━━ DATA FOR THIS TASK ━━
-- ==== Sys2Proof/Certificates/Slice0/Obligations.lean ====
section
/-! DEFINITION. The statements for the provers, in the order of the block's parts: the step itself, commands, the tether unit,
links, sessions, registers, management, power, the shed. Each docstring names the rules it rests on, and says where a clause is the
model's choice. -/

open Sys2Proof Sys2Proof.Machine

/-! ### The step -/

/-- A step takes the command at the front of the queue and answers what its meaning answers on the state with the queue's rest; with
an empty queue yard time, where it runs, advances by 1 ns, and the stalls and the package have a cycle (R712; that an empty queue ticks
is the model's choice, log 6). -/
def Obligations.StepTakesFront : Prop :=
  (∀ (c : Instr) (rest : List Instr) (s : State), s.pending = c :: rest → step s = exec c { s with pending := rest }) ∧
  ∀ s : State, s.pending = [] →
    step s = .next (if s.dev.ytRun then s.withDev ({ s.dev with now := s.dev.now + 1 } : Dev).cycles else s)

/-- What reset leaves, where the register tables give a reset value. -/
def Obligations.ResetState : Prop :=
  State.reset.pending = [] ∧ Memory.wf State.reset.flash = true ∧ State.reset.dev.cmds = [] ∧ State.reset.dev.bru.st = 1 ∧
  State.reset.dev.glb.ready = false ∧ State.reset.dev.glb.cfgGen = 0 ∧ State.reset.dev.ytRun = false ∧
  (∀ n, (State.reset.dev.link n).st = .disabled ∧ (State.reset.dev.link n).enable = true ∧ (State.reset.dev.link n).cnt = LinkCnt.zero) ∧
  (∀ n, (State.reset.dev.ses n).st = .closed ∧ (State.reset.dev.ses n).maxOut = 256 ∧ (State.reset.dev.ses n).rate = 0x7FFFFF) ∧
  (∀ q, (State.reset.dev.qp q).st = .idle) ∧ (∀ t, State.reset.dev.tether t = 0) ∧ (∀ p, (State.reset.dev.pad p).live = false) ∧
  (∀ k, (State.reset.dev.shape k).valid = false) ∧ State.reset.dev.chk.root = none ∧ State.reset.dev.lnkc.holdMs = 50 ∧
  State.reset.dev.tth.perSes = 128 ∧ State.reset.dev.arb.ucapPct = 25 ∧ State.reset.dev.arb.dataTo = 20 ∧
  State.reset.dev.arb.sweepUs = 100 ∧ State.reset.dev.pwr.tripC = 115 ∧ State.reset.dev.pwr.hotC = 105 ∧
  State.reset.dev.pwr.warmC = 90 ∧ State.reset.dev.plp.addr = 0 ∧ State.reset.dev.shd.ckptSec = 10 ∧
  State.reset.dev.evq.records = [] ∧ (∀ b, (State.reset.dev.barn b).passH = 8)

/-- A device in which nothing waits has nothing to let go on (R241, R367, R834): the statements that speak of the device before
`letGo` then speak of the next state itself. -/
def Obligations.QuietLetsNothingGo : Prop := ∀ d : Dev, d.Quiet → d.letGo = d

/-- No command touches the queue of waiting commands. The boot flash changes only at the end of a mailbox operation and where an operation
is torn by reset or supply loss; a stored copy of training results only there and where a copy has been written (R777, R795, R806). -/
def Obligations.QueueFlashAndCopiesKept : Prop :=
  (∀ (c : Instr) (s t : State), exec c s = .next t → t.pending = s.pending) ∧
  (∀ (c : Instr) (s t : State), exec c s = .next t →
    (∀ ok, c ≠ .mailboxDone ok) → c ≠ .resetAssert → c ≠ .supplyLoss →
    t.flash = s.flash ∧ ((∀ ok, c ≠ .storedCopyWritten ok) → t.copies = s.copies))

/-- Every step keeps the boot flash in its canonical form: cells in strictly rising order of their addresses, none of them erased. -/
def Obligations.StepKeepsFlashForm : Prop :=
  ∀ s t : State, Memory.wf s.flash = true → step s = .next t → Memory.wf t.flash = true
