/-- A lookup finds the key at its home stall. -/
theorem find_storeWork (d : Dev) (fs : List Finding) (pad : Nat) (key : List Byte) : StoreWork d (d.find fs pad key).2 := by
  unfold Dev.find
  dsimp only
  have h := (readWorking_storeWork d fs (homeStall (d.padSet pad) (keyDigest key))).trans
    (lookup_storeWork (d.readWorking fs (homeStall (d.padSet pad) (keyDigest key))).2 fs (homeStall (d.padSet pad) (keyDigest key)) pad key)
  split
  · exact h
  · split
    · split
      · exact h.trans (readExtents_storeWork _ _ _ _ _)
      · exact h.trans (readExtents_storeWork _ _ _ _ _)
    · split <;> exact h

theorem find_home (d : Dev) (fs : List Finding) (pad : Nat) (key : List Byte) (h : Nat) (loc : Loc) (r : Rec) (e : Dev)
    (hf : d.find fs pad key = (.hit h loc r, e)) : h = homeStall (d.padSet pad) (keyDigest key) := by
  unfold Dev.find at hf
  dsimp only at hf
  split at hf
  · cases hf
  · split at hf
    · split at hf
      · cases hf
      · cases hf
        rfl
    · split at hf <;> cases hf

/-! ### Reading segments -/

theorem checkBytes_storeWork (d : Dev) (r : Rec) (i s : Nat) (b t : List Byte) : StoreWork d (d.checkBytes r i s b t).2 := by
  have key : ∀ (ok : Bool) (c : Chk), c = { d.chk with
        maskCount := c.maskCount, make := c.make, check := c.check, fail := c.fail, noKey := c.noKey } →
      StoreWork d (if ok then ({ d with chk := c } : Dev)
        else ({ d with chk := c } : Dev).event Ev.chkFail.code 0x0001 r.pad s i) := by
    intro ok c hc
    rw [hc]
    cases ok
    · exact StoreWork.of_cmds rfl
    · exact StoreWork.of_cmds rfl
  refine key _ _ ?_
  split <;> rfl

theorem checkTag_storeWork (d : Dev) (r : Rec) (i s : Nat) (b : List Byte) : StoreWork d (d.checkTag r i s b).2 :=
  checkBytes_storeWork d r i s b _

theorem touchSlot_storeWork (d : Dev) (s n : Nat) : StoreWork d (d.touchSlot s n) := by
  unfold Dev.touchSlot
  split
  · exact StoreWork.of_cmds rfl
  · exact StoreWork.refl d

theorem abandonStaging_storeWork (d : Dev) (home : Nat) (loc : Loc) (r : Rec) : StoreWork d (d.abandonStaging home loc r) := by
  unfold Dev.abandonStaging
  dsimp only
  refine StoreWork.trans ?_ (startDelete_jobWork _ _ _ _ _ _).storeWork
  refine StoreWork.trans ?_ (event_storeWork _ _ _ _ _ _)
  refine StoreWork.trans ?_ (releaseLsns_shedOnly _ _).storeWork
  exact (updRec_stallsOnly _ _ _ _).storeWork

/-- The end of a segment's read: the check value's verdict on the bytes read. -/
def readTail (d : Dev) (r : Rec) (i s : Nat) (whole : List Byte) : SegRes × Dev :=
  if !r.tagged then (.bytes whole, d)
  else
    if (d.checkTag r i s whole).1 then (.bytes whole, (d.checkTag r i s whole).2)
    else if (d.checkTag r i s whole).2.chk.root.isNone ∨ (d.checkTag r i s whole).2.shd.nclkLost = true then
      (.fail Status.checkFail.code, (d.checkTag r i s whole).2)
    else
      match (d.checkTag r i s whole).2.recoverable r i with
      | some n => (.ask n (some false), (d.checkTag r i s whole).2)
      | none => (.fail Status.checkFail.code, (d.checkTag r i s whole).2)

theorem readTail_storeWork (d : Dev) (r : Rec) (i s : Nat) (whole : List Byte) : StoreWork d (readTail d r i s whole).2 := by
  have h := checkTag_storeWork d r i s whole
  unfold readTail
  split
  · exact StoreWork.refl d
  · split
    · exact h
    · split
      · exact h
      · split <;> exact h

theorem readSeg_storeWork (d : Dev) (fs : List Finding) (home : Nat) (loc : Loc) (r : Rec) (i lo hi : Nat) :
    StoreWork d (d.readSeg fs home loc r i lo hi).2 := by
  have hp : ∀ e : Dev, StoreWork e (e.poison home loc i) := fun e => (updRec_stallsOnly e home loc _).storeWork
  unfold Dev.readSeg
  split
  · exact StoreWork.refl d
  · rename_i e _
    split
    · exact StoreWork.refl d
    · split
      · split
        · exact StoreWork.refl d
        · split <;> exact StoreWork.refl d
      · split
        · exact StoreWork.refl d
        · generalize (if r.tagged = true then r.granulesOf e 0 (segLen r.len i) else r.granulesOf e lo hi) = g
          dsimp only
          have h := readGranules_storeWork d fs e.stall g.1 g.2
          split
          · split
            · split
              · exact h.trans (hp _)
              · exact h
            · split
              · exact h.trans ((hp _).trans (abandonStaging_storeWork _ _ _ _))
              · exact h.trans (hp _)
          · have h2 := h.trans (touchSlot_storeWork _ e.stall e.slot)
            have key : ∀ whole : List Byte, StoreWork d (readTail ((d.readGranules fs e.stall g.1 g.2).2.touchSlot e.stall e.slot) r i e.stall whole).2 :=
              fun whole => h2.trans (readTail_storeWork _ _ _ _ _)
            exact key _

theorem issueRead_shedOnly (d : Dev) (n len : Nat) (w : NReadFor) : ShedOnly d (d.issueRead n len w) := rfl

theorem towPut_storeWork (d : Dev) (s : Nat) (l : List TowDesc) : StoreWork d (d.towPut s l) := updStall_storeWork d s _

theorem towRead_storeWork (d : Dev) (c : Nat) (r : Rec) (i lo hi : Nat) : StoreWork d (d.towRead c r i lo hi) := by
  unfold Dev.towRead
  split
  · exact StoreWork.refl d
  · exact towPut_storeWork _ _ _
━━━
Take the line above containing "def readTail (d", the line containing "rename_i e _", and all lines in between, and copy them exactly without anything else.

→ **EXERCISE OUTPUT**
def readTail (d : Dev) (r : Rec) (i s : Nat) (whole : List Byte) : SegRes × Dev :=
  if !r.tagged then (.bytes whole, d)
  else
    if (d.checkTag r i s whole).1 then (.bytes whole, (d.checkTag r i s whole).2)
    else if (d.checkTag r i s whole).2.chk.root.isNone ∨ (d.checkTag r i s whole).2.shd.nclkLost = true then
      (.fail Status.checkFail.code, (d.checkTag r i s whole).2)
    else
      match (d.checkTag r i s whole).2.recoverable r i with
      | some n => (.ask n (some false), (d.checkTag r i s whole).2)
      | none => (.fail Status.checkFail.code, (d.checkTag r i s whole).2)

theorem readTail_storeWork (d : Dev) (r : Rec) (i s : Nat) (whole : List Byte) : StoreWork d (readTail d r i s whole).2 := by
  have h := checkTag_storeWork d r i s whole
  unfold readTail
  split
  · exact StoreWork.refl d
  · split
    · exact h
    · split
      · exact h
      · split <;> exact h

theorem readSeg_storeWork (d : Dev) (fs : List Finding) (home : Nat) (loc : Loc) (r : Rec) (i lo hi : Nat) :
    StoreWork d (d.readSeg fs home loc r i lo hi).2 := by
  have hp : ∀ e : Dev, StoreWork e (e.poison home loc i) := fun e => (updRec_stallsOnly e home loc _).storeWork
  unfold Dev.readSeg
  split
  · exact StoreWork.refl d
  · rename_i e _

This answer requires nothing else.